## What to work on
Give the number of lines in the following entries that contain the word "lean", with nothing added.
--- --- ---
-- ==== Sys2Proof/Machine/Boot.lean ====
section
/-! DEFINITION. Machine/Boot.lean: resets, the reset sequence, the boot ROM, DFU and SYS_NVM_PROG
(17_modes_power_reset.md, R582 to R593, R670, R671; 20_electrical_and_package.md, R648 to R652). -/

namespace Sys2Proof.Machine

/-! ### The chip reset (R465, R582, R583) -/

/-- A register of the Vault domain: RTC, Ledger and SYS_VAULT (R583). -/
def vaultReg (a : Nat) : Bool :=
  a / 65536 == 0x6010 || a / 65536 == 0x6012 || (decide (0x60000100 ≤ a) && decide (a < 0x60000140))

/-- Memory whose contents are undefined after power-on and after exit from VAULT and that nothing initialises: Carrel RAM
(R382) and the SDRAM (R465, R479). -/
def losesPower (a : Nat) : Bool :=
  (decide (0x08100000 ≤ a) && decide (a < 0x08210000)) || decide (0x80000000 ≤ a)

/-- That memory's contents are undefined (log entry 9). -/
def Chip.powerLost (c : Chip) : Chip :=
  let (k, c) := c.draw
  let lost := (c.mem.filter (fun x => losesPower x.1)).map (fun x => (x.1, BitVec.ofNat 8 (Config.freeNat (k + x.1))))
  { c with mem := lost.foldl (fun m x => putB m x.1 x.2) c.mem }

/-- What a chip reset leaves: every register outside the Vault domain at its reset value (R583); L3 follows KEY_BTOP0
(R595). `wipe`: the core domain
was without power, so memory is initialised before any master is released (R465). -/
def Chip.resetChip (c : Chip) (wipe warm : Bool) : Chip :=
  let c := if wipe then c.powerLost else c
  let cause := c.rd A.SYS_RST_CAUSE
  let fresh : Chip := {
    regs := c.regs.filter (fun r => vaultReg r.1)
    mem := c.mem
    free := c.free
    rtc := c.rtc
    ldg := c.ldg
    pins := { c.pins with mask := [] }
    jtag := if wipe then {} else c.jtag
    met := { vaultEdges := c.met.vaultEdges }
    pwr := { wipe := wipe || (c.pwr.wipe && c.pwr.boot == .inReset), warm := warm } }
  let c := (fresh.wr A.SYS_RST_CAUSE cause).wr (A.LDG_Ln_VALUE 3) 0
  c.putBit A.LDG_STAT 3 (c.inWarning 3)

/-- The power-on causes: POR set and every other bit clear (R582). -/
def Chip.causePor (c : Chip) : Chip := c.wr A.SYS_RST_CAUSE 1

/-- The reset of the Vault domain (R549, R583). -/
def Chip.resetVault (c : Chip) : Chip :=
  let c := c.rtcReset
  { c with regs := c.regs.filter (fun r => !vaultReg r.1), met := { c.met with vaultEdges := 0 } }

/-- Apply a chip reset: the count starts again from 0 (R28). -/
def State.chipReset (s : State) (f : Env → Chip → Chip) : State :=
  { s with chip := f s.env s.chip, clock := { count := 0, epoch := 0 } }

/-- A chip reset with a cause bit, unless VDD_VAULT holds the chip in reset (R649). -/
def chipResetBy (cause : Nat) (wipe warm : Bool) (_ : Env) (c : Chip) : Chip :=
  (c.resetChip wipe warm).setBit A.SYS_RST_CAUSE cause

/-- The chip is held in reset for want of VDD_VAULT. -/
def State.noSupply (s : State) : Bool := s.chip.pwr.boot == .noSupply

/-- A power-on reset (R582, R607, R649). -/
def powerOn (vaultApplied : Bool) (s : State) : State :=
  if s.noSupply && !vaultApplied then s
  else
    let s := s.chipReset (fun _ c => (c.resetChip true false).causePor)
    if vaultApplied then s.on (fun e c => ledgerRestore e c.resetVault) else s

/-- RST_N low for a number of nanoseconds: below 200 it is ignored, from 1,000 it resets, and between it may or may not
(R644, R652). During VAULT the core domain has been without power (R579, R594). -/
def rstN (ns : Nat) (s : State) : State :=
  let (k, c) := s.chip.draw
  let s := { s with chip := c }
  if s.noSupply || ns < 200 || (ns < 1000 && !Config.freeBool k) then s
  else s.chipReset (chipResetBy 1 (s.chip.mode == .vault) false)

/-- VDD_CORE falls below V_BOR (R648, R669); in VAULT it is off. -/
def brownOut (s : State) : State :=
  if s.noSupply || s.chip.mode == .vault then s else s.chipReset (chipResetBy 2 false false)

/-- VDD_VAULT falls below V_VRST (R549, R648, R649). -/
def vaultSupplyLost (s : State) : State :=
  let s := s.chipReset (fun _ c => c.resetChip true false)
  s.on (fun _ c => c.resetVault.pwrDo fun p => { p with boot := .noSupply })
--- --- ---
## Response area
2